[Data for this task Boundary: Start]

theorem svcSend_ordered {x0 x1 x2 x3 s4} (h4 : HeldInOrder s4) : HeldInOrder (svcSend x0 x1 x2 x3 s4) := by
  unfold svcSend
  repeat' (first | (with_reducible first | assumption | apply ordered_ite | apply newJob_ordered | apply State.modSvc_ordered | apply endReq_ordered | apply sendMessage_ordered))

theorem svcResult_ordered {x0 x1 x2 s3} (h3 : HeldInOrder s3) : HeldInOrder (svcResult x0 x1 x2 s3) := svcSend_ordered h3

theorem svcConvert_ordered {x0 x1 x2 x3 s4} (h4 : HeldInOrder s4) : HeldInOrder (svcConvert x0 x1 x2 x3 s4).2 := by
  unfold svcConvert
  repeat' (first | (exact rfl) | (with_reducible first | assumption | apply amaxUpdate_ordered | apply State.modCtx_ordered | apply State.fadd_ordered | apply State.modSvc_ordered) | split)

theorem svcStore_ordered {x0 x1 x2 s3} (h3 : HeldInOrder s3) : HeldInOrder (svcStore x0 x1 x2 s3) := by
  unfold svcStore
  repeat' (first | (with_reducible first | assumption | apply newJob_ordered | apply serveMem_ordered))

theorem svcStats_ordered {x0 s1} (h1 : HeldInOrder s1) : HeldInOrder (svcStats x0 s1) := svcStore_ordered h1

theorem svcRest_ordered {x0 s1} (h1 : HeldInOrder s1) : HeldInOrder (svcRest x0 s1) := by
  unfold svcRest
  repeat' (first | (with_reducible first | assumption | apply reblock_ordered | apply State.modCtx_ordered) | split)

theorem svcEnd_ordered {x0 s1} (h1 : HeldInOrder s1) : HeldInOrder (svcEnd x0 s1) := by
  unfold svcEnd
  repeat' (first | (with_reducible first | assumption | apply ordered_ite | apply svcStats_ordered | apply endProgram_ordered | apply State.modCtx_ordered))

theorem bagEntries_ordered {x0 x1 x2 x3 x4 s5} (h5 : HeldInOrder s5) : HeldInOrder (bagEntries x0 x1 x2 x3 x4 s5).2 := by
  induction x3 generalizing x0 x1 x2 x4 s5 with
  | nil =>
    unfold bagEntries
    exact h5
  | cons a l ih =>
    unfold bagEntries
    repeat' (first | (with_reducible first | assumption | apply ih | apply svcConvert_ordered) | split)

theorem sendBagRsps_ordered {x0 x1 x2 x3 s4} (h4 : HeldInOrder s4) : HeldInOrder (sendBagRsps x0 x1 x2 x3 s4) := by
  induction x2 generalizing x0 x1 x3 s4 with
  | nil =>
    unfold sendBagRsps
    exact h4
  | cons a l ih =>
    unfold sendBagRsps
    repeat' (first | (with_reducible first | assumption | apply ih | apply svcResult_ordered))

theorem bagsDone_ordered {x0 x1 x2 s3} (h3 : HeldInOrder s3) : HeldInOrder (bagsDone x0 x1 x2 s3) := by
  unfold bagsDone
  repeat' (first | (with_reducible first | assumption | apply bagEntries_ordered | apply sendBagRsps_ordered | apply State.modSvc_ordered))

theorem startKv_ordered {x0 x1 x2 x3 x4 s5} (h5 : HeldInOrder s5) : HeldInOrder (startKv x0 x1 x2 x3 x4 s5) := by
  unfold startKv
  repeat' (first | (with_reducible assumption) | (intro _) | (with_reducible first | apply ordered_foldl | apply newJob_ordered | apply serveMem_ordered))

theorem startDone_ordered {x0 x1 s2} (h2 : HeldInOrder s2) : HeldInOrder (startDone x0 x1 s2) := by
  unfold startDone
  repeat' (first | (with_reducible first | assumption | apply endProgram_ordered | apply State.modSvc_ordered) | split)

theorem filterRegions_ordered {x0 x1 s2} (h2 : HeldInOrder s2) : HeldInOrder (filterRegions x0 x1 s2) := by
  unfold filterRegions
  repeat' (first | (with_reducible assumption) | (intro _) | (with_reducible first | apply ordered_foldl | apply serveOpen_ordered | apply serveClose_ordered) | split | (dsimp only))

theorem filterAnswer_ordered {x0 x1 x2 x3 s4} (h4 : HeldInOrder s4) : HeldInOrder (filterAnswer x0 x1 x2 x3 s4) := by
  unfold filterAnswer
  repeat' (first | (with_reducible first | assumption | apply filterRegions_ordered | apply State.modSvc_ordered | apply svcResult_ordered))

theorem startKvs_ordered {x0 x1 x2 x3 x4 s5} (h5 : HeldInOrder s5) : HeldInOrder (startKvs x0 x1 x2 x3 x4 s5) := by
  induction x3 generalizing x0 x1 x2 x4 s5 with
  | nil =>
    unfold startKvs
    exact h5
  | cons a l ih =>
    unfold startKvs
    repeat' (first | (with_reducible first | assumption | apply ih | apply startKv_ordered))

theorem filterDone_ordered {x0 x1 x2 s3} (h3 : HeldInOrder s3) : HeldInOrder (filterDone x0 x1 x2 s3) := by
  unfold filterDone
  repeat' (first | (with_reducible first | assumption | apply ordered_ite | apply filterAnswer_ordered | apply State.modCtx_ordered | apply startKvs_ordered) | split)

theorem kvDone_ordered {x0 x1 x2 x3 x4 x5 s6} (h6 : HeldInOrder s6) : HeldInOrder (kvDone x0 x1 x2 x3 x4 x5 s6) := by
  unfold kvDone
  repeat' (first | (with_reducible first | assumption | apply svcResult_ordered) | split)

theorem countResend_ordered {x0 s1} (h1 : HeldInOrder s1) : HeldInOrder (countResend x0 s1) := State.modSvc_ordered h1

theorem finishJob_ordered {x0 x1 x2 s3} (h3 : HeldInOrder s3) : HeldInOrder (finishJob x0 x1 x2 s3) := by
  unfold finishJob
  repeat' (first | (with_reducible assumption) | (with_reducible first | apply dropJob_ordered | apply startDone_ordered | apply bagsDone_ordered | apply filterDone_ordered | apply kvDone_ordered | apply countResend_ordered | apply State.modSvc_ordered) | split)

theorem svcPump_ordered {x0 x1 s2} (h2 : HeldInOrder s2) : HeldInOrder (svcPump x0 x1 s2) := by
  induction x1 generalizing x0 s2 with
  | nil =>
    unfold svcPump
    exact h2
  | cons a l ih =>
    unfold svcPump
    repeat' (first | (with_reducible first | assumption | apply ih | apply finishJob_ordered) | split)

[Data for this task Boundary: End]

Directions: Nothing beyond the line that contains "repeat' (first | (exact" belongs in the answer; reproduce the entries exactly from their first line through it.

Task solution:
theorem svcSend_ordered {x0 x1 x2 x3 s4} (h4 : HeldInOrder s4) : HeldInOrder (svcSend x0 x1 x2 x3 s4) := by
  unfold svcSend
  repeat' (first | (with_reducible first | assumption | apply ordered_ite | apply newJob_ordered | apply State.modSvc_ordered | apply endReq_ordered | apply sendMessage_ordered))

theorem svcResult_ordered {x0 x1 x2 s3} (h3 : HeldInOrder s3) : HeldInOrder (svcResult x0 x1 x2 s3) := svcSend_ordered h3

theorem svcConvert_ordered {x0 x1 x2 x3 s4} (h4 : HeldInOrder s4) : HeldInOrder (svcConvert x0 x1 x2 x3 s4).2 := by
  unfold svcConvert
  repeat' (first | (exact rfl) | (with_reducible first | assumption | apply amaxUpdate_ordered | apply State.modCtx_ordered | apply State.fadd_ordered | apply State.modSvc_ordered) | split)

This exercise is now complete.